I wish I had known that about the electrolytes before I made up everyones water. I will get clean water in the outside waterer Get the chicks water back to fresh and just leave the one she is drinking out of with it. And Just pray the Good Lord takes care of everything. Maybe I should see about getting straight vits that I can feed everyone.

I will take care of several things I read in this one post. Then go back out with the kids.

Mom is very week. I am lucky she is getting up to drink I think it is mostly because all the little ones want to camp on her back. I think I will separate them again for a while and give her a break. They get so upset. Takes a bit to settle down if at all.

All it seems she will eat at all is grass. She keeps looking at the crumbles but not eating. I don't understand. I don't think I have any laying pellets right now to try. I am so limited on fund 'til I get my SSI. And I always put everyone on what the chicks eat and never had an issue before. Wish I could get some laying pellets and see if she would eat those. But funds  And some meal-worms to try

Sorry if I missed anything. I will quit bugging you folks here and go back where I belong.

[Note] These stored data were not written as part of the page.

-- ==== Sys2Proof/Laws/Params.lean ====
section
/-! SUPPORT. The constraints the parameters satisfy (00_scope.md R11). -/

namespace Sys2Proof.Laws.Params

theorem banks_eq : Config.banks = Config.height / 8 := rfl

theorem cells_eq : Config.cells = Config.width * Config.banks := rfl

theorem height_is_multiple_of_eight : Config.height % 8 = 0 := rfl

theorem width_le_128 : Config.width ≤ 128 := by decide

theorem banks_le_8 : Config.banks ≤ 8 := by decide

theorem surface_fits_coordinates : Config.width < 2 ^ Config.coordBits ∧ Config.height < 2 ^ Config.coordBits := by decide

end Sys2Proof.Laws.Params
end

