/-- A driving step comes with at most one minor step (R103). -/
theorem minorSteps_succ_le {dmaj dmin : Nat} (neg : Bool) (hd : dmin ≤ dmaj) (k : Nat) :
    minorSteps neg dmaj dmin (k + 1) ≤ minorSteps neg dmaj dmin k + 1 := by
  have hmul : 2 * (k + 1) * dmin = 2 * k * dmin + 2 * dmin := by ring
  unfold minorSteps
  split
  · omega
  · rename_i hne
    have hpos : 0 < 2 * dmaj := by omega
    split <;> rw [← Nat.add_div_right _ hpos] <;> exact Nat.div_le_div_right (by omega)

/-- With the minor step's sign turned, the minor steps from the far end are those still to come (R107). -/
theorem minorSteps_reverse {neg : Bool} {dmaj dmin k : Nat} (hd : dmin ≤ dmaj) (hk : k ≤ dmaj) :
    minorSteps (!neg) dmaj dmin (dmaj - k) = dmin - minorSteps neg dmaj dmin k := by
  rcases Nat.eq_zero_or_pos dmaj with rfl | hpos
  · simp [Nat.le_zero.mp hd]
  · have hle := minorSteps_le neg hd hk
    have herr := errorInRange_not ((minorSteps_eq_iff (neg := neg) (dmin := dmin) (k := k) hpos).mp rfl)
    generalize minorSteps neg dmaj dmin k = m at *
    rw [minorSteps_eq_iff hpos]
    convert herr using 1
    push_cast [hk, hle]
    ring

/-- The minor coordinate from the far end is that from the near end (R107). With no minor step to make the sign does not
turn, and nothing moves. -/
theorem toward_minorSteps_reverse {u v dmaj k : Nat} (hd : gap u v ≤ dmaj) (hk : k ≤ dmaj) :
    toward v u (minorSteps (decide (u < v)) dmaj (gap u v) (dmaj - k)) =
      toward u v (minorSteps (decide (v < u)) dmaj (gap u v) k) := by
  by_cases huv : u = v
  · subst huv; simp
  · have hsign : decide (u < v) = !decide (v < u) := by
      rw [← decide_not]
      exact decide_eq_decide.mpr (by omega)
    rw [hsign, minorSteps_reverse hd hk, toward_reverse (minorSteps_le _ hd hk)]

end Sys2Proof.Machine
end

section
/-! SUPPORT. The line the machine draws is the line of the closed form (42_line.md R104). -/

namespace Sys2Proof.Machine

open Sys2Proof.Safety

theorem linePoint_of_xmajor {x1 y1 x2 y2 : Nat} (k : Nat) (h : gap y1 y2 ≤ gap x1 x2) :
    linePoint x1 y1 x2 y2 k =
      (toward x1 x2 k, toward y1 y2 (minorSteps (decide (y2 < y1)) (gap x1 x2) (gap y1 y2) k)) :=
  if_pos h

theorem linePoint_of_ymajor {x1 y1 x2 y2 : Nat} (k : Nat) (h : gap x1 x2 < gap y1 y2) :
    linePoint x1 y1 x2 y2 k =
      (toward x1 x2 (minorSteps (decide (x2 < x1)) (gap y1 y2) (gap x1 x2) k), toward y1 y2 k) :=
  if_neg h.not_ge

theorem linePoint_zero (x1 y1 x2 y2 : Nat) : linePoint x1 y1 x2 y2 0 = (x1, y1) := by
  rcases le_or_gt (gap y1 y2) (gap x1 x2) with h | h
  · simp [linePoint_of_xmajor 0 h]
  · simp [linePoint_of_ymajor 0 h]

/-- A line ends at its end point (R104). -/
theorem linePoint_last (x1 y1 x2 y2 : Nat) : linePoint x1 y1 x2 y2 (max (gap x1 x2) (gap y1 y2)) = (x2, y2) := by
  rcases le_or_gt (gap y1 y2) (gap x1 x2) with h | h
  · rw [max_eq_left h, linePoint_of_xmajor _ h, minorSteps_dmaj _ h, toward_gap, toward_gap]
  · rw [max_eq_right h.le, linePoint_of_ymajor _ h, minorSteps_dmaj _ h.le, toward_gap, toward_gap]

/-- The pixels of a line lie between its ends (R109). -/
theorem linePoint_between {x1 y1 x2 y2 k : Nat} (hk : k ≤ max (gap x1 x2) (gap y1 y2)) :
    (min x1 x2 ≤ (linePoint x1 y1 x2 y2 k).1 ∧ (linePoint x1 y1 x2 y2 k).1 ≤ max x1 x2) ∧
      min y1 y2 ≤ (linePoint x1 y1 x2 y2 k).2 ∧ (linePoint x1 y1 x2 y2 k).2 ≤ max y1 y2 := by
  rcases le_or_gt (gap y1 y2) (gap x1 x2) with h | h
  · rw [max_eq_left h] at hk
    rw [linePoint_of_xmajor _ h]
    exact ⟨toward_between hk, toward_between (minorSteps_le _ h hk)⟩
  · rw [max_eq_right h.le] at hk
    rw [linePoint_of_ymajor _ h]
    exact ⟨toward_between (minorSteps_le _ h.le hk), toward_between hk⟩

/-- The `k`-th pixel from the far end is the `k`-th to the last from the near end (R107). -/
theorem linePoint_reverse {x1 y1 x2 y2 k : Nat} (hk : k ≤ max (gap x1 x2) (gap y1 y2)) :
    linePoint x2 y2 x1 y1 (max (gap x1 x2) (gap y1 y2) - k) = linePoint x1 y1 x2 y2 k := by
  rcases le_or_gt (gap y1 y2) (gap x1 x2) with h | h
  · rw [max_eq_left h] at hk ⊢
    rw [linePoint_of_xmajor _ (by rwa [gap_comm y2, gap_comm x2]), linePoint_of_xmajor _ h, gap_comm y2, gap_comm x2,
      toward_reverse hk, toward_minorSteps_reverse h hk]
  · rw [max_eq_right h.le] at hk ⊢
    rw [linePoint_of_ymajor _ (by rwa [gap_comm y2, gap_comm x2]), linePoint_of_ymajor _ h, gap_comm y2, gap_comm x2,
      toward_reverse hk, toward_minorSteps_reverse h.le hk]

Thank you so much for everything.... Everyone.

I found online someone sais 1/8 tsp per gallon. I will go with that for now. 1/4 for stressed chickens.


----------



## greybeard (May 17, 2017)

That will be a very diluted measure. 
There are 128 oz in 1 gallon.
128oz X 128 gallons=16,384 oz of water.
4 oz ÷ 16,384 oz=.0002 ounces of mix per 1 gallon of water.
Or
.0007 oz per 3 gal of water.
and
.001 oz of solution per 5 gal of water.

Even if you convert the .0002 oz of water to milliliters it's still an unusable measurement. (.0002 oz=.006 milliliters.)
But, 1 oz = 591 drops.
Therefore, .0002 oz=.118 drops, which is a much more useful measurement per gallon of water.
.118 drops x 3 (gal) = .414 drops per 3 gal of water
and
.118 X 5 (gal) = .591 drops per 5 gal of water, or just over 1/2 drop per 5 gallons of water.


----------



## Wickedchicken6 (May 17, 2017)

Darn, I totally missed you.  When you get on BYC...send me a conversation. I can't find you. I'm not really certain how to search, yet.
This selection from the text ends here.